Data that could enable more effective flood response and management is scattered or siloed across different agencies, at different scales and in different formats, making it difficult for decision-makers and relevant stakeholders to make data-informed decisions. This often results in inefficient processes and policies or ad-hoc responses that fail to adequately cater to urgent, often life-saving needs in times of emergency.

This is where our project, ‘Intelligent Data Ecosystem in Assam — Flood Response and Management (IDEA-FRM)’ came in. We wanted to make a functional data model that could ultimately be adopted by the Assam State Disaster Management Authority to better respond to and prepare for floods. To kick off, we set out to:

1. identify, collate and process all flood-related information onto a single point for all people to use and in a format that would enable processing using artificial intelligence and machine-learning tools; and

2. develop advanced data models to identify most vulnerable regions and their preparedness levels.

Following a comprehensive literature review, field study and stakeholder interviews we were able to identify relevant flood related data in five broad categories:

1. Satellite and weather data: This data helps us understand floods as a function of various natural factors like rainfall trends, distance to rivers, elevation, slope, drainage density, vegetation density, built density, soil and lithology;

2. Demographic data: This data helps us understand how floods interact with settlements and determine the impact on human lives and livelihoods looking at various social and economic factors;

3. Access to infrastructure: This helps us understand the vulnerability of regions as a function of infrastructure access to cope with floods;

4. Damages: This data helps us understand the trends of flood impacts in the regions historically; and

5. Government response: And finally we need this dataset to understand how the government has responded to floods and where the gaps might be. We use finance/spending data as seen through public procurement data.

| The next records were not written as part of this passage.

-- ==== Sys2Proof/Machine/Sha.lean ====
section
/-! DEFINITION. The hash functions that the manual names: SHA-384 with its key derivation HKDF (R27, R30, R31, R61), and SHA-256 and
SHA-512 inside the signatures of R28 (FIPS 180-4, RFC 2104, RFC 5869, RFC 8017). -/

namespace Sys2Proof.Machine

/-! ### Bytes and numbers, most significant first -/

/-- The number that big-endian bytes hold. -/
def ofBeBytes (bs : List Byte) : Nat := ofLeBytes bs.reverse

/-- Big-endian bytes of a number. -/
def beBytes (n x : Nat) : List Byte := (leBytes n x).reverse

/-- Zero bytes. -/
def zeros (n : Nat) : List Byte := List.replicate n 0

/-- The first `n` bytes of a string, padded with zeros. -/
def padTo (n : Nat) (bs : List Byte) : List Byte := bs.take n ++ zeros (n - bs.length)

/-- Pieces of `n` bytes, at most `k` of them. -/
def chunks (n : Nat) : Nat → List Byte → List (List Byte)
  | 0, _ => []
  | k + 1, bs => bs.take n :: chunks n k (bs.drop n)

/-- Bytewise exclusive or. -/
def xorBytes (a b : List Byte) : List Byte := List.zipWith (· ^^^ ·) a b

/-! ### The constants: fractional parts of roots of primes -/

/-- The largest number whose `k`-th power is at most `n`, `x` plus the bits below `2 ^ b`. -/
def rootFrom (k n : Nat) : Nat → Nat → Nat
  | 0, x => x
  | b + 1, x => rootFrom k n b (if (x + 2 ^ b) ^ k ≤ n then x + 2 ^ b else x)

/-- The first 64 bits of the fractional part of the `k`-th root of `p`. -/
def fracRoot (k p : Nat) : Nat := rootFrom k (p * 2 ^ (64 * k)) 70 0 % 2 ^ 64

/-- The first 80 primes. -/
def shaPrimes : List Nat :=
  [2, 3, 5, 7, 11, 13, 17, 19, 23, 29, 31, 37, 41, 43, 47, 53, 59, 61, 67, 71]
    ++ [73, 79, 83, 89, 97, 101, 103, 107, 109, 113, 127, 131, 137, 139, 149, 151, 157, 163, 167, 173]
    ++ [179, 181, 191, 193, 197, 199, 211, 223, 227, 229, 233, 239, 241, 251, 257, 263, 269, 271, 277, 281]
    ++ [283, 293, 307, 311, 313, 317, 331, 337, 347, 349, 353, 359, 367, 373, 379, 383, 389, 397, 401, 409]

/-! ### The two families, by word width -/

/-- A hash function with words of `w` bits: rotations of its four functions, the last of the small ones a shift. -/
structure Sha (w : Nat) where
  big0 : Nat × Nat × Nat
  big1 : Nat × Nat × Nat
  small0 : Nat × Nat × Nat
  small1 : Nat × Nat × Nat
  k : List (BitVec w)
  h0 : List (BitVec w)
  /-- Bytes of the digest. -/
  out : Nat

/-- The upper `w` bits of a 64-bit constant. -/
def shaConst (w x : Nat) : BitVec w := BitVec.ofNat w (x / 2 ^ (64 - w))

/-- SHA-256. -/
def sha256Fn : Sha 32 :=
  { big0 := (2, 13, 22), big1 := (6, 11, 25), small0 := (7, 18, 3), small1 := (17, 19, 10)
    k := (shaPrimes.take 64).map fun p => shaConst 32 (fracRoot 3 p)
    h0 := (shaPrimes.take 8).map fun p => shaConst 32 (fracRoot 2 p), out := 32 }

/-- SHA-512. -/
def sha512Fn : Sha 64 :=
  { big0 := (28, 34, 39), big1 := (14, 18, 41), small0 := (1, 8, 7), small1 := (19, 61, 6)
    k := shaPrimes.map fun p => shaConst 64 (fracRoot 3 p)
    h0 := (shaPrimes.take 8).map fun p => shaConst 64 (fracRoot 2 p), out := 64 }

/-- SHA-384: SHA-512 from another start, cut to 48 bytes. -/
def sha384Fn : Sha 64 :=
  { sha512Fn with h0 := ((shaPrimes.drop 8).take 8).map fun p => shaConst 64 (fracRoot 2 p), out := 48 }

/-- Exclusive or of three rotations. -/
def rot3 {w : Nat} (x : BitVec w) (r : Nat × Nat × Nat) : BitVec w :=
  x.rotateRight r.1 ^^^ x.rotateRight r.2.1 ^^^ x.rotateRight r.2.2

/-- Exclusive or of two rotations and a shift. -/
def rotShift {w : Nat} (x : BitVec w) (r : Nat × Nat × Nat) : BitVec w :=
  x.rotateRight r.1 ^^^ x.rotateRight r.2.1 ^^^ (x >>> r.2.2)

/-- The message schedule, newest word first. -/
def Sha.schedule {w : Nat} (h : Sha w) : Nat → List (BitVec w) → List (BitVec w)
  | 0, ws => ws
  | n + 1, ws =>
    h.schedule n ((rotShift (ws.getD 1 0) h.small1 + ws.getD 6 0 + rotShift (ws.getD 14 0) h.small0 + ws.getD 15 0) :: ws)

/-- One round on the eight working words. -/
def Sha.round {w : Nat} (h : Sha w) (v : List (BitVec w)) (kw : BitVec w × BitVec w) : List (BitVec w) :=
  match v with
  | [a, b, c, d, e, f, g, x] =>
    let t1 := x + rot3 e h.big1 + ((e &&& f) ^^^ (~~~e &&& g)) + kw.1 + kw.2
    let t2 := rot3 a h.big0 + ((a &&& b) ^^^ (a &&& c) ^^^ (b &&& c))
    [t1 + t2, a, b, c, d + t1, e, f, g]
  | _ => v

/-- One block of sixteen words. -/
def Sha.block {w : Nat} (h : Sha w) (v : List (BitVec w)) (bs : List Byte) : List (BitVec w) :=
  let m := (chunks (w / 8) 16 bs).map fun c => BitVec.ofNat w (ofBeBytes c)
  let ws := (h.schedule (h.k.length - 16) m.reverse).reverse
  List.zipWith (· + ·) v ((h.k.zip ws).foldl h.round v)

/-- The padded message. -/
def shaPad (w : Nat) (bs : List Byte) : List Byte :=
  let n := bs.length + 1 + w / 4
  bs ++ [0x80] ++ zeros ((2 * w - n % (2 * w)) % (2 * w)) ++ beBytes (w / 4) (8 * bs.length)

/-- The digest of a byte string. -/
def Sha.hash {w : Nat} (h : Sha w) (bs : List Byte) : List Byte :=
  let p := shaPad w bs
  let v := (chunks (2 * w) (p.length / (2 * w)) p).foldl h.block h.h0
  (v.flatMap fun x => beBytes (w / 8) x.toNat).take h.out

/-- SHA-256, SHA-384 and SHA-512 of a byte string. -/
def sha256 (bs : List Byte) : List Byte := sha256Fn.hash bs
def sha384 (bs : List Byte) : List Byte := sha384Fn.hash bs
def sha512 (bs : List Byte) : List Byte := sha512Fn.hash bs

/-! ### HMAC, HKDF, MGF1 -/

/-- HMAC (RFC 2104). -/
def Sha.hmac {w : Nat} (h : Sha w) (key bs : List Byte) : List Byte :=
  let k0 := if 2 * w < key.length then h.hash key else key
  let k := k0 ++ zeros (2 * w - k0.length)
  h.hash (k.map (· ^^^ 0x5C) ++ h.hash (k.map (· ^^^ 0x36) ++ bs))

/-- The blocks of HKDF's output: the last one, the counter, the blocks left. -/
def hkdfBlocks (prk info : List Byte) : Nat → Nat → List Byte → List Byte
  | 0, _, _ => []
  | n + 1, i, t =>
    let b := sha384Fn.hmac prk (t ++ info ++ [BitVec.ofNat 8 i])
    b ++ hkdfBlocks prk info n (i + 1) b

/-- HKDF-SHA-384 without salt (RFC 5869): `n` bytes for a label. -/
def hkdf (key info : List Byte) (n : Nat) : List Byte :=
  (hkdfBlocks (sha384Fn.hmac (zeros 48) key) info ((n + 47) / 48) 1 []).take n

/-- MGF1 (RFC 8017, B.2.1). -/
def Sha.mgf1 {w : Nat} (h : Sha w) (seed : List Byte) (n : Nat) : List Byte :=
  ((List.range ((n + h.out - 1) / h.out)).flatMap fun i => h.hash (seed ++ beBytes 4 i)).take n

/-- A label as bytes. -/
def labelBytes (s : String) : List Byte := s.toList.map fun c => BitVec.ofNat 8 c.toNat

end Sys2Proof.Machine
end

Fig 1: Meeting with 30 village heads in Darrang District, Assam

This work was not easy. Apart from identifying the different data sources and standardizing the data, a major challenge in preparing the underlying data for our modeling was geocoding the procurement data which lacks a field indicating the location of work. We had to apply open-source text mining algorithms across multiple fields to identify the work location and then validate them.

Another challenge was to ensure the changing numbers of districts (administrative boundaries) that increased from 27 to 35 between 2011 and 2022 were reflected seamlessly across the years of study.

All the raw data from the five identified sources were cleaned, formatted, and transformed for ingestion into the analytics platform. This process includes consolidating or in certain cases, separating fields and columns, changing formats, assigning unique identifiers, deleting unnecessary data and making corrections to data. This data is now available to the public on Github — IDEA-FRM Repository.

Two models to assess flood risks and preparedness

With the data ready, we could start exploring two potential models.

The first approach, Flood Risk Assessment, integrates a machine learning model to predict the probability of flood occurrences and weigh it against vulnerability and access to infrastructure (coping capacity) to assess risk.

In the second approach, Flood Preparedness Model, we employ a statistical multivariate model to assess the preparedness to floods by combining all the datasets to identify the places which need to be better prepared to face floods.

In the first approach, Flood Risk is the perceived danger due to floods on population or infrastructure or a combination of both. In our model, the datasets on demography and access to infrastructure are weighted using the probability of being in a flood prone area (predicted using ten variables like Slope, Elevation, Distance from river, Drainage Density, Surface Runoff (GCN), etc.) to quantify their vulnerability to floods and overlaid with flood hazard to assess the overall flood risk.

Figure 2: Predictor and Response variables for the ML model
Figure 3 & 4: ML results for Morigaon & Kamrup districts of Assam

Even though this method gave us a relatively accurate prediction model, it did not use multiple variables like damages recorded, investments made and others that we identified playing a critical role in managing floods. It gives a prospective vision rather than synthesizing retrospective learnings from the past trends. Additionally, it does not establish the relationship between parameters which contribute to determining the risk severity.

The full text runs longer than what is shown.